The Influence tends to be displayed as meaner, while the court usually restraints itself more, but overall I tried to avoid a complete moral bipolarity in Anamnesis. You might have noticed for example that Tershelle-Val and Malahs Kovoss, the respective exclusive origins for stalwart and influenced aristocrats, are both defined as "Brutal" in the character creation menu.

Influenced individuals tend to think little about human lives because of their belief in greater, more important beings and a blissful future for everybody under their protection. In their eyes, stalwart resistance to this theoretical future is causing much more damage on the grand scale than any individual human life is worth.

2 comments:

  1. While it's fairly clear that the members of the court are by no means saints, none that I recall are carelessly murderous in quite the same way that many of the influenced are. You may have intended for there to be no clear good vs evil but it does seem to exist.

    It would seem reasonable for a member of the court to assume that one or more of the "greater beings" is responsible for the influence. Beings who do not, for whatever reason, directly interfere with the court and thus use the influence as a proxy. How much can you say about this without spoilers? Do the court (or influenced) have any leads or suspicions about specific beings and if so, what possibilities exist for ending the influence entirely.

    While the global victory condition (i.e. not just limited to the islands) for the Influence seems pretty clear (successfully corrupting the entire Court) the same does not seem to be true for their opposition, who have no clear goals to work towards.

    ReplyDelete
    Replies
    1. The wisdom of those greater beings should in theory provide bliss while The Court provides continuity tops. Those influenced are all about the results. Given their belief in superior beings, human lives are of little value to them. I modified the post to reflect this important point.
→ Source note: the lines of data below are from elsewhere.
-- ==== Sys2Proof/WellFormed.lean ====
section
/-! DEFINITION. The checks on syntax and on configurations: which formats a mnemonic has (the non-empty
cells of 30_encoding.md R137), which requests layer 1 has (R130), and which configurations are
configurations of this machine (00_scope.md R8, 47_ppu_timing.md R403). -/

namespace Sys2Proof

/-- The formats of a mnemonic: the non-empty cells of its row in R137. -/
def formatsOf : Mnemonic → List Format
  | .ADC | .AND | .CMP | .EOR | .LDA | .ORA | .SBC => [.imm, .zp, .zpx, .abs, .abx, .aby, .izx, .izy]
  | .ASL | .LSR | .ROL | .ROR => [.acc, .zp, .zpx, .abs, .abx]
  | .BCC | .BCS | .BEQ | .BMI | .BNE | .BPL | .BVC | .BVS => [.rel]
  | .BIT => [.zp, .abs]
  | .BRK | .CLC | .CLD | .CLI | .CLV | .DEX | .DEY | .INX | .INY | .NOP | .PHA | .PHP | .PLA | .PLP | .RTI | .RTS | .SEC | .SED | .SEI | .TAX | .TAY | .TSX | .TXA | .TXS | .TYA => [.imp]
  | .CPX | .CPY => [.imm, .zp, .abs]
  | .DEC | .INC => [.zp, .zpx, .abs, .abx]
  | .JMP => [.abs, .ind]
  | .JSR => [.abs]
  | .LDX => [.imm, .zp, .zpy, .abs, .aby]
  | .LDY => [.imm, .zp, .zpx, .abs, .abx]
  | .STA => [.zp, .zpx, .abs, .abx, .aby, .izx, .izy]
  | .STX => [.zp, .zpy, .abs]
  | .STY => [.zp, .zpx, .abs]

/-- True when R137 has a cell for this mnemonic in this format. -/
def hasCell (m : Mnemonic) (f : Format) : Bool := (formatsOf m).contains f

/-- The operand form a format resolves to, with the addressing modes collapsed (R130): every memory mode is
`mem(ea)`; `rel` and `ind` belong to control transfers, which are no requests. -/
def Format.accepts : Format → Form → Bool
  | .imp, .implied => true
  | .acc, .acc => true
  | .imm, .imm _ => true
  | .zp, .mem _ | .zpx, .mem _ | .zpy, .mem _ | .abs, .mem _ | .abx, .mem _ | .aby, .mem _ => true
  | .izx, .mem _ | .izy, .mem _ => true
  | _, _ => false

/-- The control transfers, which a translated program realises as native control flow and which are
therefore no operation requests (R130, R342); RTI is the return of a handler entry point (45_control_system.md
R311). -/
def Mnemonic.isControlTransfer : Mnemonic → Bool
  | .JMP | .JSR | .RTS | .RTI | .BCC | .BCS | .BEQ | .BNE | .BMI | .BPL | .BVC | .BVS => true
  | _ => false

/-- A request is well formed when its operation is no control transfer and accepts its operand form. -/
def Request.wellFormed (r : Request) : Bool :=
  !r.op.isControlTransfer && (formatsOf r.op).any fun f => f.accepts r.form

/-- The constraints on the parameters: R403 requires VBLANK_START and VISIBLE_HEIGHT below
TOTAL_SCANLINES; R402 needs a scanline of at least one cycle; R131 fixes lengths of 1 to 3 bytes;
PALETTE_RGBA has 64 records and CYCLES 256 entries (R8). They are hypotheses on a configuration and the
machine does not test them (93_implementation_defined.md section 2, log entry 17). -/
abbrev Config.WellFormed (c : Config) : Prop :=
  0 < c.cyclesPerScanline ∧ c.visibleHeight < c.totalScanlines ∧ c.vblankStart < c.totalScanlines ∧
  1 ≤ c.brkLength ∧ c.brkLength ≤ 3 ∧ c.palette.length = 64 ∧ c.cycles.length = 256

end Sys2Proof
end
      I'm afraid there isn't much more that an in game character could know about The Influence. Of course some would believe that this is the work of those greater beings, but there are no conclusions to be made.

      I'll get into more detail about the goal of The Court later, but it's too much of a weak, besieged organization at the game's time to endeavour much more than their society's survival. It is all the trickier because, as you said, there is indeed no clear way at the time to end the problem of The Influence.